# My best shooting so far



## Rayshot (Feb 1, 2010)

After trying to put a 3/8 through the hole of a CD in my indoor range that ended in a mess of CD shards and tiny silver pieces I switched to something else on a whim.

I went to the Flipkung that for some reason I have been shooting the best with lately. Set it up with 1842 looped tubes, one of esmy SuperPouch, and for all intents and purposes I don't shoot looped tubes.
I was shooting Over the top but sideways (gangster).

My score on a 1 1/2 in. golfball from 33 ft.

I took three shots. Hit on the first and third and decided to start counting on that third hit so starting there.....

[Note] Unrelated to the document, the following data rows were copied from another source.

theorem reject_frame (s : State) (op : Nat) (p : Pkt) (st : Nat) (r : List Word) (gap : Bool) :
    sameBut [.rings, .params] s (s.reject op p st r gap) := reply_frame _ _ _ _ _ _ _ _ _ _

theorem cmdDone_frame (s : State) (op : Nat) (p : Pkt) (st : Nat) :
    sameBut [.rings, .params] s (s.cmdDone op p st) := by
  unfold State.cmdDone
  split
  · exact evt_frame _ _ _ _ _ _ _ _
  · exact sameBut_refl _ s

theorem reserve_frame (s : State) (p : Pkt) : sameBut [.rings] s (s.reserve p) := by
  intro x hx
  cases x <;> first | exact absurd (by decide) hx | rfl | exact ⟨rfl, rfl⟩ | exact ⟨rfl, rfl, rfl⟩

theorem markGap_frame (s : State) (p : Pkt) (j : Word) (gap : Bool) :
    sameBut [.rings, .power] s (s.markGap p j gap) := by
  intro x hx
  cases x <;> first | exact absurd (by decide) hx | rfl | exact ⟨rfl, rfl⟩ | exact ⟨rfl, rfl, rfl⟩

/-! ### The journal -/

theorem jWait_frame (s : State) (j : Word) (d : Bool) : sameBut [.journal] s (s.jWait j d) := by
  unfold State.jWait
  split <;> intro x hx <;>
    cases x <;> first | exact absurd (by decide) hx | rfl | exact ⟨rfl, rfl⟩ | exact ⟨rfl, rfl, rfl⟩

theorem wholeWritten_frame (s : State) (f : Nat → Bool) : sameBut [.memory] s (s.wholeWritten f) := by
  intro x hx
  cases x <;> first | exact absurd (by decide) hx | rfl | exact ⟨rfl, rfl⟩ | exact ⟨rfl, rfl, rfl⟩

theorem lineWhole_frame (s : State) (a : Nat) : sameBut [.memory] s (s.lineWhole a) := wholeWritten_frame s _

theorem dropLine_frame (s : State) (j : Word) : sameBut [.journal] s (s.dropLine j) := by
  intro x hx
  cases x <;> first | exact absurd (by decide) hx | rfl | exact ⟨rfl, rfl⟩ | exact ⟨rfl, rfl, rfl⟩

theorem jStore_frame (s : State) (j : Word) : sameBut [.journal, .memory] s (s.jStore j) := by
  unfold State.jStore
  split
  · exact sameBut_mono (dropLine_frame s j) (by simp)
  · refine sameBut_trans ?_ (sameBut_mono (lineWhole_frame _ _) (by simp))
    intro x hx
    cases x <;> first | exact absurd (by decide) hx | rfl | exact ⟨rfl, rfl⟩ | exact ⟨rfl, rfl, rfl⟩

theorem jAdd_frame (s : State) (e : JEntry) (d : Bool) : sameBut [.journal] s (s.jAdd e d).1 := by
  unfold State.jAdd
  dsimp only
  refine sameBut_trans ?_ (jWait_frame _ _ _)
  intro x hx
  cases x <;> first | exact absurd (by decide) hx | rfl | exact ⟨rfl, rfl⟩ | exact ⟨rfl, rfl, rfl⟩

theorem jPut_frame (s : State) (j : Word) (d : Bool) (f : JEntry → JEntry) :
    sameBut [.journal] s (s.jPut j d f) := by
  unfold State.jPut
  dsimp only
  split
  · refine sameBut_trans ?_ (jWait_frame _ _ _)
    intro x hx
    cases x <;> first | exact absurd (by decide) hx | rfl | exact ⟨rfl, rfl⟩ | exact ⟨rfl, rfl, rfl⟩
  · intro x hx
    cases x <;> first | exact absurd (by decide) hx | rfl | exact ⟨rfl, rfl⟩ | exact ⟨rfl, rfl, rfl⟩

theorem jSet_frame (s : State) (j : Word) (d : Bool) (f : JEntry → JEntry) :
    sameBut [.journal] s (s.jSet j d f) := jPut_frame s j d _

theorem jFinal_frame (s : State) (j : Word) (d : Bool) (st step steps : Nat) (partly : Bool) (r : Word) :
    sameBut [.journal] s (s.jFinal j d st step steps partly r) := jSet_frame s _ _ _

theorem setJrn_frame {s t : State} (h : sameBut [.journal] s t) (j : Jrn) :
    sameBut [.journal] s { t with jrn := j } := by
  refine sameBut_trans h ?_
  intro x hx
  cases x <;> first | exact absurd (by decide) hx | rfl | exact ⟨rfl, rfl⟩ | exact ⟨rfl, rfl, rfl⟩

theorem coalesce_frame (s : State) (op : Nat) (p : Pkt) : sameBut [.journal] s (s.coalesce op p).1 := by
  unfold State.coalesce
  dsimp only
  split
  · exact setJrn_frame (jPut_frame s _ _ _) _
  · exact setJrn_frame (jAdd_frame s _ _) _

/-! ### Lines -/

theorem latchFault_frame (s : State) (c : Nat) : sameBut [.diag] s (s.latchFault c) := by
  intro x hx
  cases x <;> first | exact absurd (by decide) hx | rfl | exact ⟨rfl, rfl⟩ | exact ⟨rfl, rfl, rfl⟩

theorem errLog_frame (s : State) (a k req src : Nat) :
    sameBut [.params, .memory] s (s.errLog a k req src) := by
  unfold State.errLog
  dsimp only
  split
  · intro x hx
    cases x <;> first | exact absurd (by decide) hx | rfl | exact ⟨rfl, rfl⟩ | exact ⟨rfl, rfl, rfl⟩
  · split
    · intro x hx
      cases x <;> first | exact absurd (by decide) hx | rfl | exact ⟨rfl, rfl⟩ | exact ⟨rfl, rfl, rfl⟩
    · split
      · intro x hx
        cases x <;> first | exact absurd (by decide) hx | rfl | exact ⟨rfl, rfl⟩ | exact ⟨rfl, rfl, rfl⟩
      · exact sameBut_mono (bump_frame _ _ _) (by simp)

theorem lineCorrected_frame (s : State) (a req src : Nat) :
    sameBut [.params, .memory] s (s.lineCorrected a req src) :=
  sameBut_trans (errLog_frame _ _ _ _ _) (sameBut_mono (bump_frame _ _ _) (by simp))

theorem queueRepair_frame (s : State) (a : Nat) (known : Bool) :
    sameBut [.params, .memory] s (s.queueRepair a known).1 := by
  unfold State.queueRepair
  split
  · dsimp only
    split
    · exact sameBut_refl _ s
    · exact sameBut_mono (bump_frame _ _ _) (by simp)
  · split
    · exact sameBut_refl _ s
    · split
      · exact sameBut_refl _ s
      · intro x hx
        cases x <;> first | exact absurd (by decide) hx | rfl | exact ⟨rfl, rfl⟩ | exact ⟨rfl, rfl, rfl⟩

theorem reportLost_frame (s : State) (a req how : Nat) :
    sameBut [.rings, .params] s (s.reportLost a req how) := by
  unfold State.reportLost
  dsimp only
  split
  · exact sameBut_trans (evt_frame _ _ _ _ _ _ _ _) (evt_frame _ _ _ _ _ _ _ _)
  · exact evt_frame _ _ _ _ _ _ _ _

theorem setMem_frame {s t : State} {l : List Part} (h : sameBut l s t) (hm : .memory ∈ l) (m : Mem)
    (h1 : m.sram = t.mem.sram) (h2 : m.mram = t.mem.mram) : sameBut l s { t with mem := m } := by
  refine sameBut_trans h ?_
  intro x hx
  cases x <;> first | exact absurd hm hx | rfl | exact ⟨h1, h2⟩ | exact ⟨rfl, rfl⟩ | exact ⟨rfl, rfl, rfl⟩

theorem lineLost_frame (s : State) (a req : Nat) :
    sameBut [.rings, .params, .memory, .diag] s (s.lineLost a req) := by
  unfold State.lineLost
  dsimp only
  have h : sameBut [.rings, .params, .memory, .diag] s
      (((s.errLog a (if a < 0x20000000 then 3 else 2) req 0).bump pUncCount 1).latchFault 14) :=
    sameBut_trans (sameBut_mono (errLog_frame s _ _ _ _) (by simp))
      (sameBut_trans (sameBut_mono (bump_frame _ _ _) (by simp))
        (sameBut_mono (latchFault_frame _ _) (by simp)))
  split
  · exact h
  · have q : ∀ (u : State) k, sameBut [.rings, .params, .memory, .diag] u (u.queueRepair a k).1 :=
      fun u k => sameBut_mono (queueRepair_frame u a k) (by simp)
    generalize ((s.errLog a (if a < 0x20000000 then 3 else 2) req 0).bump pUncCount 1).latchFault 14 = t at h ⊢
    generalize hm : ({ t.mem with
      poison := if t.mem.poison.contains a = true then t.mem.poison else sortIns a t.mem.poison } : Mem) = m
    have g : sameBut [.rings, .params, .memory, .diag] s { t with mem := m } :=
      setMem_frame h (by simp) m (by rw [← hm]) (by rw [← hm])
    generalize ({ t with mem := m } : State) = v at g ⊢
    split
    · exact sameBut_trans g (sameBut_trans (q _ _) (sameBut_mono (reportLost_frame _ _ _ _)
        (l := [.rings, .params]) (by simp)))
    · exact sameBut_trans g (q _ _)

/-- The parts that a read of a line changes, beside what its source puts back. -/
def readParts : List Part := [.rings, .params, .memory, .diag]

theorem lineLost_read (s : State) (a req : Nat) : sameBut readParts s (s.lineLost a req) := lineLost_frame s a req

theorem ringsWritten_frame (s : State) : sameBut [.rings, .memory] s s.ringsWritten := by
  refine sameBut_trans ?_ (sameBut_mono (wholeWritten_frame _ _) (by simp))
  intro x hx
  cases x <;> first | exact absurd (by decide) hx | rfl | exact ⟨rfl, rfl⟩ | exact ⟨rfl, rfl, rfl⟩

theorem arise_frame (s : State) (ups : Upsets) : sameBut [.rings, .memory] s (s.arise ups) :=
  setMem_frame (ringsWritten_frame s) (by simp) _ rfl rfl

theorem errGone_frame (s : State) (a : Nat) : sameBut [.memory] s (s.errGone a) :=
  setMem_frame (sameBut_refl _ s) (by simp) _ rfl rfl

theorem setSram_frame (s : State) (a : Nat) (l : List Byte) : sameBut [.bytes] s (s.setSram a l) := by
  intro x hx
  cases x <;> first | exact absurd (by decide) hx | rfl | exact ⟨rfl, rfl⟩ | exact ⟨rfl, rfl, rfl⟩

theorem setMram_frame (s : State) (a : Nat) (l : List Byte) : sameBut [.bytes] s (s.setMram a l) := by
  intro x hx
  cases x <;> first | exact absurd (by decide) hx | rfl | exact ⟨rfl, rfl⟩ | exact ⟨rfl, rfl, rfl⟩

/-- What a line's source puts back: bytes of the line, or the journal's entry there. -/
theorem restoreLine_frame (s : State) (a : Nat) : sameBut [.bytes, .journal] s (s.restoreLine a) := by
  have b : ∀ (u : State) x l, sameBut [.bytes, .journal] u (u.setSram x l) :=
    fun u x l => sameBut_mono (setSram_frame u x l) (by simp)
  have m : ∀ (u : State) x l, sameBut [.bytes, .journal] u (u.setMram x l) :=
    fun u x l => sameBut_mono (setMram_frame u x l) (by simp)
  unfold State.restoreLine
  split
  any_goals first | exact b _ _ _ | exact m _ _ _ | exact sameBut_refl _ s
  · exact sameBut_trans (b s _ _) (sameBut_foldl (fun u e => b u _ _) _ _)
  · split
    · intro x hx
      cases x <;> first | exact absurd (by decide) hx | rfl | exact ⟨rfl, rfl⟩ | exact ⟨rfl, rfl, rfl⟩
    · exact sameBut_refl _ s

...went 11 in a row then ended at 20th shot going 16 for 20.

That is good for me.


----------



## Hrawk (Oct 25, 2010)

Impressive Ray !

I'm still trying to get more than 8 hits on a beer can.


----------



## bullseyeben! (Apr 24, 2011)

That's good shooting mate, cheers ben


----------



## Bill Hays (Aug 9, 2010)

Did shooting at the CD help your focus or is it you're just getting that freakin' good now?!


----------



## philly (Jun 13, 2010)

Thats really good shooting Ray, best ive done is 11 or twelve out of 20 on a golf ball. Nice feeling when you get in that zone isn't it? Well done.

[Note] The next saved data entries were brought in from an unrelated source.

/-! A head that leaves its ring. -/
@[simp] theorem headOn_pending (s : State) (r n : Nat) : (s.headOn r n).pending = s.pending := rfl
@[simp] theorem headOn_clk (s : State) (r n : Nat) : (s.headOn r n).clk = s.clk := rfl
@[simp] theorem headOn_free (s : State) (r n : Nat) : (s.headOn r n).free = s.free := rfl
@[simp] theorem headOn_jtag (s : State) (r n : Nat) : (s.headOn r n).jtag = s.jtag := rfl
@[simp] theorem headOn_boundary (s : State) (r n : Nat) : (s.headOn r n).boundary = s.boundary := rfl
@[simp] theorem headOn_tapHold (s : State) (r n : Nat) : (s.headOn r n).tapHold = s.tapHold := rfl
@[simp] theorem headOn_prm (s : State) (r n : Nat) : (s.headOn r n).prm = s.prm := rfl
@[simp] theorem headOn_pix (s : State) (r n : Nat) : (s.headOn r n).pix = s.pix := rfl
@[simp] theorem headOn_comp (s : State) (r n : Nat) : (s.headOn r n).comp = s.comp := rfl
@[simp] theorem headOn_shd (s : State) (r n : Nat) : (s.headOn r n).shd = s.shd := rfl
@[simp] theorem headOn_sad (s : State) (r n : Nat) : (s.headOn r n).sad = s.sad := rfl
@[simp] theorem headOn_link (s : State) (r n : Nat) : (s.headOn r n).link = s.link := rfl
@[simp] theorem headOn_frm (s : State) (r n : Nat) : (s.headOn r n).frm = s.frm := rfl
@[simp] theorem headOn_str (s : State) (r n : Nat) : (s.headOn r n).str = s.str := rfl
@[simp] theorem headOn_diag (s : State) (r n : Nat) : (s.headOn r n).diag = s.diag := rfl
@[simp] theorem headOn_cal (s : State) (r n : Nat) : (s.headOn r n).cal = s.cal := rfl
@[simp] theorem headOn_mem (s : State) (r n : Nat) : (s.headOn r n).mem = s.mem := rfl
@[simp] theorem headOn_bist (s : State) (r n : Nat) : (s.headOn r n).bist = s.bist := rfl
@[simp] theorem headOn_thm (s : State) (r n : Nat) : (s.headOn r n).thm = s.thm := rfl
@[simp] theorem headOn_pwr (s : State) (r n : Nat) : (s.headOn r n).pwr = s.pwr := rfl
@[simp] theorem headOn_jrn (s : State) (r n : Nat) : (s.headOn r n).jrn = s.jrn := rfl
@[simp] theorem headOn_fw (s : State) (r n : Nat) : (s.headOn r n).fw = s.fw := rfl
@[simp] theorem headOn_grp (s : State) (r n : Nat) : (s.headOn r n).grp = s.grp := rfl
@[simp] theorem headOn_nvm (s : State) (r n : Nat) : (s.headOn r n).nvm = s.nvm := rfl

/-! A packet at the head of its ring. -/
@[simp] theorem putBack_pending (s : State) (op : Nat) (p : Pkt) (gap : Bool) : (s.putBack op p gap).pending = s.pending := rfl
@[simp] theorem putBack_clk (s : State) (op : Nat) (p : Pkt) (gap : Bool) : (s.putBack op p gap).clk = s.clk := rfl
@[simp] theorem putBack_free (s : State) (op : Nat) (p : Pkt) (gap : Bool) : (s.putBack op p gap).free = s.free := rfl
@[simp] theorem putBack_jtag (s : State) (op : Nat) (p : Pkt) (gap : Bool) : (s.putBack op p gap).jtag = s.jtag := rfl
@[simp] theorem putBack_boundary (s : State) (op : Nat) (p : Pkt) (gap : Bool) : (s.putBack op p gap).boundary = s.boundary := rfl
@[simp] theorem putBack_tapHold (s : State) (op : Nat) (p : Pkt) (gap : Bool) : (s.putBack op p gap).tapHold = s.tapHold := rfl
@[simp] theorem putBack_prm (s : State) (op : Nat) (p : Pkt) (gap : Bool) : (s.putBack op p gap).prm = s.prm := rfl
@[simp] theorem putBack_pix (s : State) (op : Nat) (p : Pkt) (gap : Bool) : (s.putBack op p gap).pix = s.pix := rfl
@[simp] theorem putBack_comp (s : State) (op : Nat) (p : Pkt) (gap : Bool) : (s.putBack op p gap).comp = s.comp := rfl
@[simp] theorem putBack_shd (s : State) (op : Nat) (p : Pkt) (gap : Bool) : (s.putBack op p gap).shd = s.shd := rfl
@[simp] theorem putBack_sad (s : State) (op : Nat) (p : Pkt) (gap : Bool) : (s.putBack op p gap).sad = s.sad := rfl
@[simp] theorem putBack_link (s : State) (op : Nat) (p : Pkt) (gap : Bool) : (s.putBack op p gap).link = s.link := rfl
@[simp] theorem putBack_frm (s : State) (op : Nat) (p : Pkt) (gap : Bool) : (s.putBack op p gap).frm = s.frm := rfl
@[simp] theorem putBack_str (s : State) (op : Nat) (p : Pkt) (gap : Bool) : (s.putBack op p gap).str = s.str := rfl
@[simp] theorem putBack_diag (s : State) (op : Nat) (p : Pkt) (gap : Bool) : (s.putBack op p gap).diag = s.diag := rfl
@[simp] theorem putBack_cal (s : State) (op : Nat) (p : Pkt) (gap : Bool) : (s.putBack op p gap).cal = s.cal := rfl
@[simp] theorem putBack_mem (s : State) (op : Nat) (p : Pkt) (gap : Bool) : (s.putBack op p gap).mem = s.mem := rfl
@[simp] theorem putBack_bist (s : State) (op : Nat) (p : Pkt) (gap : Bool) : (s.putBack op p gap).bist = s.bist := rfl
@[simp] theorem putBack_thm (s : State) (op : Nat) (p : Pkt) (gap : Bool) : (s.putBack op p gap).thm = s.thm := rfl
@[simp] theorem putBack_pwr (s : State) (op : Nat) (p : Pkt) (gap : Bool) : (s.putBack op p gap).pwr = s.pwr := rfl
@[simp] theorem putBack_jrn (s : State) (op : Nat) (p : Pkt) (gap : Bool) : (s.putBack op p gap).jrn = s.jrn := rfl
@[simp] theorem putBack_fw (s : State) (op : Nat) (p : Pkt) (gap : Bool) : (s.putBack op p gap).fw = s.fw := rfl
@[simp] theorem putBack_grp (s : State) (op : Nat) (p : Pkt) (gap : Bool) : (s.putBack op p gap).grp = s.grp := rfl
@[simp] theorem putBack_nvm (s : State) (op : Nat) (p : Pkt) (gap : Bool) : (s.putBack op p gap).nvm = s.nvm := rfl

/-! A job that is over. -/
@[simp] theorem dropJob_pending (s : State) (b : Job) : (s.dropJob b).pending = s.pending := rfl
@[simp] theorem dropJob_clk (s : State) (b : Job) : (s.dropJob b).clk = s.clk := rfl
@[simp] theorem dropJob_free (s : State) (b : Job) : (s.dropJob b).free = s.free := rfl
@[simp] theorem dropJob_jtag (s : State) (b : Job) : (s.dropJob b).jtag = s.jtag := rfl
@[simp] theorem dropJob_boundary (s : State) (b : Job) : (s.dropJob b).boundary = s.boundary := rfl
@[simp] theorem dropJob_tapHold (s : State) (b : Job) : (s.dropJob b).tapHold = s.tapHold := rfl
@[simp] theorem dropJob_prm (s : State) (b : Job) : (s.dropJob b).prm = s.prm := rfl
@[simp] theorem dropJob_pix (s : State) (b : Job) : (s.dropJob b).pix = s.pix := rfl
@[simp] theorem dropJob_comp (s : State) (b : Job) : (s.dropJob b).comp = s.comp := rfl
@[simp] theorem dropJob_shd (s : State) (b : Job) : (s.dropJob b).shd = s.shd := rfl
@[simp] theorem dropJob_sad (s : State) (b : Job) : (s.dropJob b).sad = s.sad := rfl
@[simp] theorem dropJob_link (s : State) (b : Job) : (s.dropJob b).link = s.link := rfl
@[simp] theorem dropJob_frm (s : State) (b : Job) : (s.dropJob b).frm = s.frm := rfl
@[simp] theorem dropJob_str (s : State) (b : Job) : (s.dropJob b).str = s.str := rfl
@[simp] theorem dropJob_diag (s : State) (b : Job) : (s.dropJob b).diag = s.diag := rfl
@[simp] theorem dropJob_cal (s : State) (b : Job) : (s.dropJob b).cal = s.cal := rfl
@[simp] theorem dropJob_mem (s : State) (b : Job) : (s.dropJob b).mem = s.mem := rfl
@[simp] theorem dropJob_bist (s : State) (b : Job) : (s.dropJob b).bist = s.bist := rfl
@[simp] theorem dropJob_thm (s : State) (b : Job) : (s.dropJob b).thm = s.thm := rfl
@[simp] theorem dropJob_pwr (s : State) (b : Job) : (s.dropJob b).pwr = s.pwr := rfl
@[simp] theorem dropJob_jrn (s : State) (b : Job) : (s.dropJob b).jrn = s.jrn := rfl
@[simp] theorem dropJob_fw (s : State) (b : Job) : (s.dropJob b).fw = s.fw := rfl
@[simp] theorem dropJob_grp (s : State) (b : Job) : (s.dropJob b).grp = s.grp := rfl
@[simp] theorem dropJob_nvm (s : State) (b : Job) : (s.dropJob b).nvm = s.nvm := rfl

Tubes, wow, I can't hit a thing with them, Jim Harris sent me a set to try and I put them on My G10 Valliant from Bill, just cant get the consistancy i get with flats.

Philly


----------



## Dayhiker (Mar 13, 2010)

Good shooting, Ray. I don't even want to tell you about my "best" shooting, ha!


----------



## Rayshot (Feb 1, 2010)

Bill Hays said:


> Thats really good shooting Ray, best ive done is 11 or twelve out of 20 on a golf ball. Nice feeling when you get in that zone isn't it? Well done.
> 
> Tubes, wow, I can't hit a thing with them, Jim Harris sent me a set to try and I put them on My G10 Valliant from Bill, just cant get the consistancy i get with flats.
> 
> Philly


You said it right "it's a nice feeling when your in the zone." I am getting better, but I am not consistently that accurate. These contests definitely help improve on focus and I find it easier to go into the zone because of participating in them.

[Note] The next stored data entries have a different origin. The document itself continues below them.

-- ==== Sys2Proof/Laws/Bytes.lean ====
section
/-! SUPPORT. Byte strings and their check values, and the event records made of them: what the CRC of R40
and the byte order of R7 do, and what posting an event can change. -/

namespace Sys2Proof.Machine

/-! ### CRC-32 (R40) and byte order (R7) -/

/-- Eight steps of the CRC register keep its width. -/
theorem crcEight_lt (c : Nat) (h : c < 2 ^ 32) : crcEight 0xEDB88320 c < 2 ^ 32 := by
  have st : ∀ c, c < 2 ^ 32 → crcStep 0xEDB88320 c < 2 ^ 32 := by
    intro c h
    unfold crcStep
    split
    · exact Nat.xor_lt_two_pow (by omega) (by decide)
    · omega
  unfold crcEight
  exact st _ (st _ (st _ (st _ (st _ (st _ (st _ (st _ h)))))))

/-- The CRC register keeps its width. -/
theorem crcRun_lt (l : List Byte) (c : Nat) (h : c < 2 ^ 32) : crcRun 0xEDB88320 c l < 2 ^ 32 := by
  induction l generalizing c with
  | nil => exact h
  | cons b r ih =>
    refine ih _ (crcEight_lt _ ?_)
    exact Nat.xor_lt_two_pow h (Nat.lt_of_lt_of_le b.isLt (by decide))

/-- A CRC that is continued has 32 bits. -/
theorem crc32From_lt (c : Nat) (h : c < 2 ^ 32) (l : List Byte) : crc32From c l < 2 ^ 32 :=
  Nat.xor_lt_two_pow (crcRun_lt l _ (Nat.xor_lt_two_pow h (by decide))) (by decide)

/-- A CRC has 32 bits. -/
theorem crc32_lt (l : List Byte) : crc32 l < 2 ^ 32 := crc32From_lt 0 (by decide) l

/-- The register runs over two byte strings one after the other. -/
theorem crcRun_append (a b : List Byte) (c : Nat) : crcRun 0xEDB88320 c (a ++ b) = crcRun 0xEDB88320 (crcRun 0xEDB88320 c a) b := by
  induction a generalizing c with
  | nil => rfl
  | cons x r ih => exact ih _

/-- A number takes as many bytes as asked. -/
theorem leBytes_length (n v : Nat) : (leBytes n v).length = n := by simp [leBytes]

/-- The lowest byte comes first. -/
theorem leBytes_succ (n v : Nat) : leBytes (n + 1) v = BitVec.ofNat 8 v :: leBytes n (v / 256) := by
  unfold leBytes
  rw [List.range_succ_eq_map]
  simp only [List.map_cons, List.map_map, Nat.pow_zero, Nat.div_one]
  congr 1
  apply List.map_congr_left
  intro i _
  simp only [Function.comp, Nat.pow_succ', Nat.div_div_eq_div_mul]

/-- Bytes read back as the number they were made of. -/
theorem ofLe_leBytes (n v : Nat) : ofLe (leBytes n v) = v % 256 ^ n := by
  induction n generalizing v with
  | zero => simp [leBytes, ofLe, Nat.mod_one]
  | succ n ih =>
    rw [leBytes_succ]
    show (BitVec.ofNat 8 v).toNat + 256 * ofLe (leBytes n (v / 256)) = _
    rw [ih, BitVec.toNat_ofNat, show 256 ^ (n + 1) = 256 * 256 ^ n from Nat.pow_succ', Nat.mod_mul]

/-- A trailer reads back as its CRC. -/
theorem crc_trailer (l : List Byte) : ofLe (leBytes 4 (crc32 l)) = crc32 l := by
  rw [ofLe_leBytes]; exact Nat.mod_eq_of_lt (crc32_lt l)

/-! ### Events (R56) -/

/-- A counter that is not saturated rises. -/
theorem live_bump_lt (s : State) (id : Nat) : s.live id < (s.bump id 1).live id ∨ s.live id = 2 ^ 32 - 1 := by
  rw [live_bump, if_pos rfl]
  have := (tget prmReset s.prm.live id).isLt
  have hl : s.live id < 2 ^ 32 := this
  simp only [w32, satAdd, BitVec.toNat_ofNat]
  omega

/-- An event record is 32 bytes long. -/
theorem eventBytes_length (s : State) (code sev src a0 a1 a2 a3 : Nat) : (eventBytes s code sev src a0 a1 a2 a3).length = 32 := by
  simp [eventBytes, withCrc, leBytes_length]

/-- A copy of an event goes to its ring, or is counted as lost where there is no room; nothing else changes. -/
theorem postEvent_facts (s : State) (r src : Nat) (b : List Byte) :
   (1 ≤ s.outFree r → (s.postEvent r src b) = s.pushOut r { bytes := b, src := src })
   ∧ (s.outFree r = 0 → (∀ q, (s.postEvent r src b).outRing q = s.outRing q) ∧ (s.live pEventsLost < (s.postEvent r src b).live pEventsLost ∨ s.live pEventsLost = 2 ^ 32 - 1))
   ∧ (∀ id, id ≠ pEventsLost → (s.postEvent r src b).live id = s.live id)
   ∧ (s.live pEventsLost ≤ (s.postEvent r src b).live pEventsLost)
   ∧ (∀ q, q ≠ r → (s.postEvent r src b).outRing q = s.outRing q ∧ (s.postEvent r src b).outFree q = s.outFree q)
   ∧ (s.postEvent r src b).cmd.eseq = s.cmd.eseq := by
  have hb := live_bump_lt s pEventsLost
  have hlt : s.live pEventsLost < 2 ^ 32 := (tget prmReset s.prm.live pEventsLost).isLt
  have hb2 : s.live pEventsLost ≤ (s.bump pEventsLost 1).live pEventsLost := by
    rw [live_bump, if_pos rfl]; simp only [w32, satAdd, BitVec.toNat_ofNat]; omega
  unfold State.postEvent
  refine ⟨fun h => if_pos h, fun h => ?_, fun id h => ?_, ?_, fun q h => ?_, ?_⟩
  · rw [if_neg (by omega)]; exact ⟨fun _ => rfl, hb⟩
  · split
    · rfl
    · exact (live_bump s _ _ _).trans (if_neg h)
  · split
    · exact Nat.le_refl _
    · exact hb2
  · split
    · have := (outRing_pushOut s r q { bytes := b, src := src }).trans (if_neg h)
      refine ⟨this, ?_⟩
      unfold State.outFree State.outUsed
      rw [this]; rfl
    · exact ⟨rfl, rfl⟩
  · split <;> rfl

/-- Posting a copy leaves the unacknowledged events. -/
theorem postEvent_unack (s : State) (r src : Nat) (b : List Byte) : (s.postEvent r src b).cmd.unack = s.cmd.unack := by
  unfold State.postEvent; split <;> rfl

/-- A severity-3 event is unacknowledged (R57). -/
theorem evt_unack (s : State) (code sev src a0 a1 a2 a3 : Nat) : (s.evt code sev src a0 a1 a2 a3).cmd.unack
      = if sev = 3 then s.cmd.unack ++ [s.cmd.eseq] else s.cmd.unack := by
  unfold State.evt
  dsimp only
  split <;> split <;> simp only [postEvent_unack]

end Sys2Proof.Machine
end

As for shooting that good with the tubes I was shocked. Any time before I shot with tubes, Inconsistency!


----------



## Bill Hays (Aug 9, 2010)

Ray, you might try some 5070 natural latex tubes... found those on ebay some time ago and they're really nice for target shooting... I haven't chronied them but they seem pretty fast, and my boy absolutely loves them as well.


----------



## torsten (Feb 9, 2010)

That is indeed really good shooting!!

11 in a row; 16/20 - respect!

Best regards
Torsten


----------



## Performance Catapults (Feb 3, 2010)

Once you find the magic with tubes, its hard to go back to flats.


----------



## M.J (Nov 1, 2010)

Good shooting, Ray!
It's all about the slingshot when it comes to tubes. I've used Dankungs, homemade ring-top shooters and OTT tubes with little to moderate success. Since I started using the SPS with tubes I'm doing my best shooting ever.


----------



## hawk2009 (Dec 30, 2009)

M_J said:


> Good shooting, Ray!
> It's all about the slingshot when it comes to tubes. I've used Dankungs, homemade ring-top shooters and OTT tubes with little to moderate success. Since I started using the SPS with tubes I'm doing my best shooting ever.


I don't agree that it is the slingshot more the set up you are using looped tubing works quite well, but to me it has to be fixed a lot more reliable for consistency and accuracy.


----------